US interested in LNG imports through port of Sines – US energy secretary

  • Lusa
  • 13 February 2020

The Secretary of Energy of the USA said there is American interest in the Port of Sines (PSA) and also in Portugal.

The Secretary of Energy of the USA, Dan Brouillette, said Wednesday there is American interest in the Port of Sines (PSA), in the district of Setúbal, but also in Portugal, taking into account the “importance of energy independence”.

“There is American interest in this particular port but not only here but also in Portugal, in Europe. We have said it in the past, we think that energy independence is important and that energy security is, in fact, national security, not only for Portugal and the USA, but for the whole of Europe”, underlined Dan Brouillette.

The Energy Secretary spoke to journalists at the end of a visit he made today to the container and LNG terminals in the Port of Sines.

During his visit to the container terminal, the US Secretary was fully briefed in the expansion of Terminal XXI, a PSA investment worth €661 million, which will allow it “to double its installed capacity of 4.1 million TEU (equivalent to a 20-foot container), and on the future Vasco da Gama Terminal, which is in the “tender phase”.

For Dan Brouillette, “America has become an exporter of oil and gas, and we think that LNG is an important transition fuel for most European countries, and we think that this port, in particular, serves as a gateway to Europe, not only for American gas but for all the gas circulating in the Atlantic Ocean,” he said.

For the Minister of Infrastructure and Housing, Pedro Nuno Santos, who accompanied the US delegation, the Energy Secretary’s visit to Portugal “signals the importance they give to possible investments that can be made in the Port of Sines”.

Highlighting the potential of the Port of Sines as a “gateway to energy not only in Portugal but throughout Europe”, he reiterated that “this visit signals US interest in the possibility of the Port of Sines being used as a gateway to energy, particularly gas, throughout Europe”.
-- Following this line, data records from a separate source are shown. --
/-- The key of a cached translation: its ASID and 64 KiB page. -/
def tlbKey (asid : Nat) (va : Word) : Nat := asid * 2 ^ 40 + va.toNat / 2 ^ 16

/-- The entry a walk leaves in memory: accessed, and dirty for a write (R94). -/
def marked (e : Word) (write : Bool) : Word := e ||| 0x100#64 ||| (if write then 0x200#64 else 0#64)

/-- A leaf rewritten in memory by the walker's compare-and-swap. -/
def writeLeaf (s : State) (part : Nat) (w : Walk) (e : Word) : State :=
  if e = w.leaf then s else devWrite s part w.at_ (leBytes 8 e.toNat)

/-- The result of a translation. -/
structure Xlat where
  leaf  : Word
  level : Nat
  deriving DecidableEq, Repr

/-- A walk made for an access: checks, accessed and dirty, and the TLB (R89, R90, R94). A non-resident page gives its
leaf unchecked (R34). -/
def walkFor (s : State) (part asid : Nat) (va : Word) (acc : Acc) : Except Nat (State × Xlat) :=
  match walk s part asid va with
  | none => .error Code.pageFault
  | some w =>
    let s0 := walkTouch s part asid va
    if leafType w.leaf == 2 && !ebit w.leaf 20 then .ok (s0, ⟨w.leaf, w.level⟩)
    else if !permitted w.leaf acc then .error Code.protection
    else if acc.hints then .ok (s0, ⟨w.leaf, w.level⟩)
    else
      let e := marked w.leaf acc.writes
      let s1 := writeLeaf s0 part w e
      let s2 := if acc.writes && ebit e 18 then s1 else
        s1.mapPart part fun p => { p with tlb := p.tlb.put (tlbKey asid va) ⟨e, w.level⟩ }
      .ok (s2, ⟨e, w.level⟩)

/-- Whether a cached translation does not serve an access: the walker has a bit to set (R94, R285), or the page is
discarded (R90). -/
def TlbEntry.walksAgain (e : TlbEntry) (acc : Acc) : Bool :=
  (acc.writes && (!ebit e.leaf 9 || ebit e.leaf 18)) || (!acc.hints && !ebit e.leaf 8) || acc == .discard

/-- Translation of an address below the aperture: a cached translation that serves the access, else a walk (R74, R90,
R91, R94; DESIGN CHOICE, log 7). -/
def xlate (s : State) (part asid : Nat) (va : Word) (acc : Acc) : Except Nat (State × Xlat) :=
  match (s.parts.get? part).bind fun p => p.tlb.get? (tlbKey asid va) with
  | some e =>
    if e.walksAgain acc then walkFor s part asid va acc
    else if uncovered s part e.leaf va then .error Code.pageFault
    else if permitted e.leaf acc then .ok (s, ⟨e.leaf, e.level⟩)
    else .error Code.protection
  | none => walkFor s part asid va acc

/-- Translations an invalidation covers are removed (R92). -/
def Cover.hits (c : Cover) (key : Nat) (e : TlbEntry) : Bool :=
  match c with
  | .address a va =>
    key / 2 ^ 40 == a && (key % 2 ^ 40) / 2 ^ (10 * e.level) == va.toNat / 2 ^ levelBits e.level
  | .asid a => key / 2 ^ 40 == a
  | .all => true

/-- A completed invalidation: covered translations removed, every last-page register cleared, issuectr advanced (R91,
R92, R93). -/
def Partition.invalidate (p : Partition) (c : Cover) : Partition :=
  { p with tlb := p.tlb.filter fun x => !(c.hits x.1 x.2), pages := [], issuectr := p.issuectr + 1 }

/-- The frame of a leaf filled with zeros as far as it is the partition's memory (R21, R97). -/
def zeroFrame (s : State) (part : Nat) (k : Key) (base n : Nat) : State :=
  match k with
  | none => { s with mem := s.mem.drop fun a => decide (base ≤ a ∧ a < base + n) && !s.foreign part a,
                     lost := s.lost.filter fun l => !(lineIn base n l && !s.foreign part (128 * l)) }
  | some _ => writeCells s k ((cellsFrom base (List.replicate n 0)).filter fun c => !s.foreign part c.1)

/-- The first write to a discarded page re-establishes it as one event (R97). -/
def reestablish (s : State) (part asid : Nat) (va : Word) (k : Key) : State :=
  match walk s part asid va with
  | none => s
  | some w =>
    let s1 := (walkTouch s part asid va).mapPart part fun p => p.invalidate (.address asid va)
    let base := efield w.leaf 24 40 * 2 ^ 16
    let n := 2 ^ levelBits w.level
    let s2 := recallPeers (zeroFrame s1 part k base n) (lineIn base n)
    writeLeaf s2 part w (w.leaf &&& ~~~(0x40000#64))

/-- The key pair a leaf selects; `none` where its slot is empty (R390). -/
def leafKey (s : State) (part : Nat) (e : Word) : Option Key :=
  match s.parts.get? part with
  | none => some none
  | some p =>
    if !p.sealed then some none
    else (p.keys.get? (efield e 10 6)).map some

/-- Whether an address lies past the slots of the partition's launch frame, where every byte reads as 0 (R35). -/
def launchTail (s : State) (part pa : Nat) : Bool :=
  (s.parts.get? part).elim false fun p => decide (p.frame + 8192 ≤ pa ∧ pa < p.frame + 65536)

/-- The place of a physical address (R35). -/
def physPlace (s : State) (part pa : Nat) (k : Key) : Place := if launchTail s part pa then .zero pa k else .phys pa k

/-- An address of the aperture (R29). -/
def inAperture (ea : Word) : Bool := decide (0x00FF000000000000 ≤ ea.toNat ∧ ea.toNat < 2 ^ 56)

/-- Whether an address lies in a discarded page (R97). -/
def discardedAt (s : State) (part asid : Nat) (va : Word) : Bool :=
  !inAperture va && match walk s part asid va with
    | some w => ebit w.leaf 18 && (leafType w.leaf == 0 || (leafType w.leaf == 2 && ebit w.leaf 20))
    | none => false

/-- The place of an address in a page with a frame of its own: a write re-establishes a discarded page (R97). -/
def framePlace (s : State) (part asid : Nat) (va : Word) (acc : Acc) (x : Xlat) (k : Key) : Except Nat (State × Place) :=
  let pa := leafPa x.leaf x.level va
  if ebit x.leaf 18 then
    if acc.writes then
      match walkFor (reestablish s part asid va k) part asid va acc with
      | .ok (s2, y) => .ok (s2, physPlace s2 part (leafPa y.leaf y.level va) k)
      | .error c => .error c
    else .ok (s, .zero pa k)
  else .ok (s, physPlace s part pa k)

/-- The place of a fabric address: the LLC of a partition caches lines of its own (R21, R57). -/
def fabricPlace (part : Nat) (x : Xlat) (va : Word) (k : Key) : Place :=
  .fabric (2 ^ 64 * part + leafPa x.leaf x.level va) k

/-- The effect R34 gives an access to a non-resident demand-notify page. -/
def absentPlace (s : State) (acc : Acc) : Except Nat (State × Place) :=
  match acc with
  | .ldr | .prefetch | .reqpage => .ok (s, .absent)
  | .exist | .etest | .discard => .error Code.protection
  | _ => .error Code.pageFault

/-- The effect R34 gives an access to a page whose lines can be read under a key. The discard bit, which software may write
in a leaf of type 1, 3 or 4, has no effect there (R97; DESIGN CHOICE, log 25). -/
def keyedPlace (s : State) (part asid : Nat) (va : Word) (acc : Acc) (x : Xlat) (k : Key) : Except Nat (State × Place) :=
  let t := leafType x.leaf
  if t = 0 ∨ t = 2 then
    match acc with
    | .exist | .etest => .error Code.protection
    | _ => framePlace s part asid va acc x k
  else if t = 1 then
    match acc with
    | .fetch | .discard => .error Code.protection
    | _ => match regionPlace s part (efield x.leaf 24 8) va k with
      | some p => .ok (s, p)
      | none => .error Code.pageFault
  else if t = 3 then
    match acc with
    | .exist | .etest | .fetch | .discard => .error Code.protection
    | _ => .ok (s, fabricPlace part x va k)
  else match acc with
    | .load | .lde | .ldr | .engineRead => .ok (s, physPlace s part (leafPa x.leaf x.level va) k)
    | .prefetch | .reqpage => .ok (s, .absent)
    | _ => .error Code.protection

/-- The effect R34 gives an access to a translated page: its place, or the cause; R34 decides a non-resident page before
its key is looked at (R390; DEDUCED, log 25). -/
def classPlace (s : State) (part asid : Nat) (va : Word) (acc : Acc) (x : Xlat) : Except Nat (State × Place) :=
  if leafType x.leaf == 2 && !ebit x.leaf 20 then absentPlace s acc
  else match leafKey s part x.leaf with
    | none => .error Code.protection
    | some k => keyedPlace s part asid va acc x k

/-- The block whose scratch an aperture address names, and the offset in it (R30): the own-scratch window or a gang
window. -/
def apertureBlock (s : State) (blk : Nat) (ea : Word) : Except Nat (Nat × Nat) :=
  let o := ea.toNat - 0x00FF000000000000
  let win := o / 2 ^ 32
  if win = 0 then .ok (blk, o % 2 ^ 32)
  else if win ≤ 8 then
    match (s.blocks.get? blk).bind fun b => b.gang[win - 1]? with
    | some g => .ok (g, o % 2 ^ 32)
    | none => .error Code.poolFault
  else .error Code.protection

/-- Whether a scratch range meets an open stash window of its block (R312). -/
def Block.windowHits (b : Block) (o n : Nat) : Bool :=
  b.windows.any fun w => decide (o < w.2.off + w.2.len ∧ w.2.off < o + n)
Referring to Europe’s dependence on Russian and Northern European gas supplies, the Minister of Infrastructure said there is an interest “in diversifying Europe’s gas supply with American gas, which currently offers a much more competitive price than what comes from elsewhere”.

This, he said, would “increase Europe’s diversity of supply and its autonomy and not dependence on any particular country”.